▸ Exercise prompt: Go through the listing below and list every line with "have".

▬▬▬▬▬▬

-- ==== Sys2Proof/Laws/Codec.lean ====
section
/-! SUPPORT. The laws of the frame codec: lengths, the bytes of a frame, and the checksum as a map. -/

namespace Sys2Proof.Machine

/-- The command byte is the direction bit OR'd with the endpoint code (30_encoding R71). -/
theorem cmdByte_eq_or : ∀ (w : Bool) (ep : BitVec 7),
    cmdByte w ep = (if w then 0x80 else 0x00) ||| ep.setWidth 8 := by decide

theorem cmdByte_bit7 : ∀ (w : Bool) (ep : BitVec 7), (cmdByte w ep).getLsbD 7 = w := by decide

theorem cmdByte_read_eq_zero : ∀ ep : BitVec 7, cmdByte false ep = 0 → ep = 0 := by decide

theorem length_frameBody {c : Config} {w : Bool} {ep : BitVec 7} {pl : List Byte} (h : pl.length ≤ c.pcap) :
    (frameBody c w ep pl).length = c.pcap + 2 := by
  simp [frameBody, length_pad h]

theorem length_frameOf {c : Config} {w : Bool} {ep : BitVec 7} {pl : List Byte} (hn : 3 ≤ c.n)
    (h : pl.length ≤ c.pcap) : (frameOf c w ep pl).length = c.n := by
  have : c.pcap = c.n - 3 := rfl
  simp [frameOf, length_frameBody h]; omega

theorem length_pollFrame {c : Config} (hn : 3 ≤ c.n) : (pollFrame c).length = c.n :=
  length_frameOf hn (Nat.zero_le _)

@[simp] theorem frameOf_getD_one (c : Config) (w : Bool) (ep : BitVec 7) (pl : List Byte) :
    (frameOf c w ep pl).getD 1 0 = cmdByte w ep := rfl

theorem frameOf_head (c : Config) (w : Bool) (ep : BitVec 7) (pl : List Byte) :
    ∃ rest, frameOf c w ep pl = c.sync :: cmdByte w ep :: rest := ⟨_, rfl⟩

/-- The payload region of a frame is the payload, zero-padded (40_frame_codec R106). -/
theorem payloadOf_frameOf {c : Config} {w : Bool} {ep : BitVec 7} {pl : List Byte} (h : pl.length ≤ c.pcap) :
    payloadOf c (frameOf c w ep pl) = pad pl c.pcap := by
  simp [payloadOf, frameOf, frameBody, length_pad h]

/-- The trailer of a frame is the checksum of what precedes it (30_encoding R73). -/
theorem trailerOk_frameOf {c : Config} {w : Bool} {ep : BitVec 7} {pl : List Byte} (hn : 3 ≤ c.n)
    (h : pl.length ≤ c.pcap) : trailerOk c (frameOf c w ep pl) = true := by
  have hb : (frameBody c w ep pl).length = c.n - 1 := by
    have : c.pcap = c.n - 3 := rfl
    rw [length_frameBody h]; omega
  simp [trailerOk, frameOf, ← hb]

/-! ### The checksum -/

theorem crc8_append (c : Config) (bs : List Byte) (b : Byte) :
    crc8 c (bs ++ [b]) = crcTab c.crcPoly (crc8 c bs ^^^ c.crcXorOut ^^^ b) ^^^ c.crcXorOut := by
  simp [crc8]

theorem crcShift_zero (p : Byte) : crcShift p 0#8 = 0#8 := rfl

theorem crcTab_zero (p : Byte) : crcTab p 0#8 = 0#8 := by simp only [crcTab, crcShifts, crcShift_zero]

/-- The entries of the table of 0x07 but the first are not zero. -/
theorem crcTab_eq_zero : ∀ a : Byte, crcTab 0x07 a = 0 → a = 0 := by decide

theorem crcShift_xor (p a b : Byte) : crcShift p (a ^^^ b) = crcShift p a ^^^ crcShift p b := by
  have h : (a ^^^ b) <<< 1 = a <<< 1 ^^^ b <<< 1 := BitVec.shiftLeft_xor_distrib a b 1
  simp only [crcShift, BitVec.getLsbD_xor, h]
  generalize a <<< 1 = x
  generalize b <<< 1 = y
  have hx : x ^^^ p ^^^ (y ^^^ p) = x ^^^ y := by
    rw [BitVec.xor_comm y, BitVec.xor_assoc, ← BitVec.xor_assoc p, BitVec.xor_self, BitVec.zero_xor]
  have h1 : x ^^^ p ^^^ y = x ^^^ y ^^^ p := by
    rw [BitVec.xor_assoc, BitVec.xor_comm p, BitVec.xor_assoc]
  cases a.getLsbD 7 <;> cases b.getLsbD 7 <;> simp [hx, h1, BitVec.xor_assoc]

/-- The table is linear: that is what makes the checksum a polynomial remainder. -/
theorem crcTab_xor (p a b : Byte) : crcTab p (a ^^^ b) = crcTab p a ^^^ crcTab p b := by
  simp only [crcTab, crcShifts, crcShift_xor]

theorem crcTab_injective {a b : Byte} (h : crcTab 0x07 a = crcTab 0x07 b) : a = b := by
  have h0 : crcTab 0x07 (a ^^^ b) = 0 := by rw [crcTab_xor, h, BitVec.xor_self]; rfl
  have := crcTab_eq_zero _ h0
  simpa using BitVec.xor_eq_zero_iff.1 this

end Sys2Proof.Machine
end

▬▬▬▬▬▬

▸ Exercise result:
  have : c.pcap = c.n - 3 := rfl
  have hb : (frameBody c w ep pl).length = c.n - 1 := by
    have : c.pcap = c.n - 3 := rfl
  have h : (a ^^^ b) <<< 1 = a <<< 1 ^^^ b <<< 1 := BitVec.shiftLeft_xor_distrib a b 1
  have hx : x ^^^ p ^^^ (y ^^^ p) = x ^^^ y := by
  have h1 : x ^^^ p ^^^ y = x ^^^ y ^^^ p := by
  have h0 : crcTab 0x07 (a ^^^ b) = 0 := by rw [crcTab_xor, h, BitVec.xor_self]; rfl
  have := crcTab_eq_zero _ h0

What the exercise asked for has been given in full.